As if Google wasn’t already getting enough criticism from Microsoft and security experts for revealing a vulnerability in Windows 8 to the public, the company is now being lambasted for its own software policy. Android users, who don’t have the KitKat or Lollipop version on their handsets and tablets — about 939 million devices — are affected by a vulnerability in Android WebView. Google was made aware of this vulnerability several months ago, but it insists on not providing a patch for old versions of Android.
According to Tod Beardsley, a security researcher at Rapid7, Google has stopped developing patches for pre-KitKat WebView bugs in Android. Many security experts have reported a number of bugs in the past few months, but Google has refused to offer a fix, leaving it up to the OEMs and independent developers to do it themselves.

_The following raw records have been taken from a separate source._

-- ==== Sys2Proof/Proofs/RegisterWords.lean ====
section
/-! SUPPORT. What a single access of a master to a register word comes to. -/

namespace Sys2Proof.Machine

/-! ### The peripheral bridge -/

/-- The address lies in a peripheral block (R10). -/
def peripheral (a : Nat) : Prop := 0x20000000 ≤ a ∧ a < 0x20150000

theorem windowOf_peripheral {a : Nat} (h : peripheral a) (s : State) : windowOf a s = none := by
  obtain ⟨h1, h2⟩ := h
  unfold windowOf
  simp (disch := omega) only [if_neg]
  rw [if_neg (by simp; omega), if_neg (by simp; omega)]

theorem slotBare_peripheral {b : Nat} (h : peripheral b) (s : State) : slotBare b s = false := by
  obtain ⟨h1, h2⟩ := h
  have : chipTarget b = some 0 := by
    unfold chipTarget
    rw [if_neg (by omega), if_neg (by omega), if_pos (by simp [h1, h2])]
  simp [slotBare, this]

theorem laneWindow_none {a : Nat} (h : 0x10000000 ≤ a ∨ 0x440000 ≤ a % 0x1000000) : laneWindow a = none := by
  unfold laneWindow
  rw [if_neg (by simp; omega)]

theorem groupBars_none {a : Nat} (h : 0x10000000 ≤ a ∨ 0x440000 ≤ a % 0x1000000) (s : State) : groupBars s a = false := by
  unfold groupBars
  rw [laneWindow_none h]

/-- The words that a single access touches. -/
theorem mem_reqGroups {a b : Nat} {r : MatrixReq} (hr : ∃ sz, r = .read sz ∨ ∃ v, r = .write sz v) (hb : b ∈ reqGroups a r) :
    b = a / 4 * 4 ∨ b = a / 4 * 4 + 4 := by
  have key : ∀ sz, b ∈ ((List.range ((sizeBytes sz + 3) / 4)).map fun i => a / 4 * 4 + 4 * i) → b = a / 4 * 4 ∨ b = a / 4 * 4 + 4 := by
    intro sz h
    obtain ⟨i, hi, rfl⟩ := List.mem_map.mp h
    have hi := List.mem_range.mp hi
    have : (sizeBytes sz + 3) / 4 ≤ 2 := by cases sz <;> decide
    omega
  obtain ⟨sz, rfl | ⟨v, rfl⟩⟩ := hr
  · exact key sz hb
  · exact key sz hb

/-- A single access of a master outside the lane windows waits for no lane: only behind an earlier access of the host port (R59, R601). -/
theorem mustWait_off {m : Master} {a : Nat} {r : MatrixReq} {s : State} (hr : ∃ sz, r = .read sz ∨ ∃ v, r = .write sz v)
    (ha : 0x10000000 ≤ a / 4 * 4 ∨ 0x440000 ≤ a / 4 * 4 % 0x1000000 ∧ a / 4 * 4 % 0x1000000 + 4 < 0x1000000)
    (hm : m.val = 1 → accessPends 1 s = false) : mustWait (.master m) a r s = false := by
  have hbars : (reqGroups a r).any (groupBars s) = false := List.any_eq_false.mpr fun b hb => by
    have := mem_reqGroups hr hb
    rw [groupBars_none (by omega)]
    decide
  by_cases h1 : m.val = 1
  · simp [mustWait, laneBars, hbars, hm h1]
  · simp [mustWait, laneBars, hbars, reqId, h1]

/-- A 32-bit write of a register word of a peripheral block comes to the write of the register. -/
theorem slotPut_reg {m : Master} {a v : Nat} {p : Place} (h4 : a % 4 = 0) (ha : peripheral a) (hp : placeOf a = some p) (tie : Bool)
    (k : Bool → Act) (s : State) : ∃ e,
      (slotPut (.master m) (slotOfWrite a 4 v) tie false k).run s = (Act.seq (regWrite m p a (v % 2 ^ 32) tie) (k e)).run s := by
  have hb : peripheral (a / 8 * 8) := ⟨by have := ha.1; omega, by have := ha.2; omega⟩
  have hen : (slotOfWrite a 4 v).en ≠ 0 := by
    rcases slotOfWrite_half h4 v with ⟨-, h⟩ | ⟨-, h⟩ <;> simp [h]
  have hgo : ∀ u, groupWrite (.master m) a 0xF u tie false = regWrite m p a u tie := fun u => by simp [groupWrite, hp, reqId]
  refine ⟨groupFails m (a / 8 * 8 + 4) ((slotOfWrite a 4 v).en / 16)
    ((groupWrite (.master m) (a / 8 * 8) ((slotOfWrite a 4 v).en % 16) ((slotOfWrite a 4 v).data % 2 ^ 32) tie false).run s), ?_⟩
  unfold slotPut
  rw [run_look]
  dsimp only
  rw [if_neg hen, if_neg (by simp [reaches, show (slotOfWrite a 4 v).addr = a / 8 * 8 from rfl, slotBare_peripheral hb]),
    show (slotOfWrite a 4 v).addr = a / 8 * 8 from rfl, windowOf_peripheral hb]
  rcases slotOfWrite_half h4 v with ⟨he, h⟩ | ⟨he, h⟩
  · rw [h, he]
    simp [groupWrite_none, hgo, reqId]
  · rw [h, he]
    simp [groupWrite_none, hgo, reqId]

/-- A 32-bit read of a register word of a peripheral block comes to the read of the register. -/
theorem oneRead_reg {m : Master} {a : Nat} {p : Place} (h4 : a % 4 = 0) (ha : peripheral a) (hp : placeOf a = some p)
    (k : Nat → Bool → Act) (s : State) :
    (oneRead (.master m) a 4 k).run s = (regRead m p a true fun v e => k (v % 2 ^ 32) e).run s := by
  have hb : a / 4 * 4 = a := by omega
  unfold oneRead groupRead
  simp [h4, reaches, windowOf_peripheral ha, hb, hp, reqId]

/-! ### Register words -/

/-- Outside the Sump an access checks no parity. -/
theorem blockUse_off {a : Nat} (h : a < 0x20030000 ∨ 0x20040000 ≤ a) : blockUse a = .done := by
  unfold blockUse
  rw [decide_eq_false (by omega : ¬(0x20030000 ≤ a ∧ a < 0x20040000)) |> fun h => (Bool.decide_and _ _).symm.trans h]
  rfl

/-- A write of a register of one word. -/
theorem regWrite_word {p : Place} {a : Nat} (h : a < 0x20030000 ∨ 0x20040000 ≤ a) (hl : p.live = false) (hp : isPair p.e.reg = false)
    (hw : p.w = 0) (m v : Nat) (tie : Bool) (s : State) :
    (regWrite m p a v tie).run s = (elemWrite p.e p.i m v (fullMask 1) tie).run s := by
  simp [regWrite, blockUse_off h, hl, hp, hw, fullMask]

/-- A write of the low word of a pair is buffered (R83). -/
theorem regWrite_low {p : Place} {a : Nat} (h : a < 0x20030000 ∨ 0x20040000 ≤ a) (hl : p.live = false) (hp : isPair p.e.reg = true)
    (hw : p.w = 0) (m v : Nat) (tie : Bool) (s : State) : (regWrite m p a v tie).run s = (bufLow m a v).run s := by
  simp [regWrite, blockUse_off h, hl, hp, hw]

/-- A write of the high word commits both (R83). -/
theorem regWrite_high {p : Place} {a lo m : Nat} {s : State} (h : a < 0x20030000 ∨ 0x20040000 ≤ a) (hl : p.live = false)
    (hp : isPair p.e.reg = true) (hw : p.w = 1) (hb : buffered s m (a - 4) = some lo) (v : Nat) (tie : Bool) :
    (regWrite m p a v tie).run s =
      (elemWrite p.e p.i m (lo + v * 2 ^ 32) (fullMask 2) tie).run ((unbuf m (a - 4)).run s) := by
  simp [regWrite, blockUse_off h, hl, hp, hw, hb]

/-- A write that touches no shadowed field leaves the element as its access codes say, whatever it ties with. -/
theorem storeWrite_unshadowed (e : RegEntry) (i m v a : Nat) (tie held : Bool) (s : State) (h : WordsOut errRegs e.reg i m)
    (hs : (planWrite s.lock (e.reg.val i s m) v (fullMask e.reg.words) e.flds).sh = false) (hok : FldsOk e.reg.words e.flds) {f : Fld}
    (hf : f ∈ e.flds) (hr : f.reg = e.reg) :
    f.get i ((storeWrite e i m v (fullMask e.reg.words) a tie held).run s) m = fieldAfter s.lock f (f.get i s m) (f.of v) := by
  have hval : e.reg.val i ((storeWrite e i m v (fullMask e.reg.words) a tie held).run s) m =
      afterWrite e i m v (fullMask e.reg.words) s % 2 ^ (32 * e.reg.words) := by
    unfold storeWrite afterWrite
    simp only [run_look, run_acts_cons, run_acts_nil, hs, Bool.false_and, Bool.not_false, onlyIf_true, onlyIf_false, run_done]
    rw [val_stores (A := errRegs) ?_ h, val_set]
    split
    · exact stores_accessErr ..
    · rw [stores_onlyIf]; exact fun _ => stores_accessErr ..
  unfold Fld.get
  rw [hr, hval, bitsOf_mod _ (by have := hok.1 f hf; omega) (hok.1 f hf).2]
  exact of_planWrite s.lock _ v _ hok hf

end Sys2Proof.Machine
end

“If the affected version [of WebView] is before 4.4, we generally do not develop the patches ourselves, but welcome patches with the report for consideration. Other than notifying OEMs, we will not be able to take action on any report that is affecting versions before 4.4 that are not accompanied with a patch,” Google told Beardsley.
The vulnerability has been found in Android WebView, a core component in Android 4.3 and lower. It allows apps to display web pages without having to open another application. This is one of the reasons why it is so concerning as it interacts with other Android services, leaving all of them vulnerable.
Google replaced it in Android KitKat, as a result of which, any version of Android on or above KitKat is not vulnerable to WebView bug. However, most Android users aren’t on KitKat or Lollipop just yet. According to the Google’s latest Android distribution figures, about 60 percent of Android devices run Jelly Bean or lower version, and less than 40 percent use KitKat and while not even 0.1 percent use the latest Lollipop version.
“Google’s reasoning for this policy shift is that they ‘no longer certify 3rd party devices that include the Android Browser’, and ‘the best way to ensure that Android devices are secure is to update them to the latest version of Android’,” Beardsley wrote. “On its face, this seems like a reasonable decision. Maintaining support for a software product that is two versions behind would be fairly unusual in both the proprietary and open source software worlds.”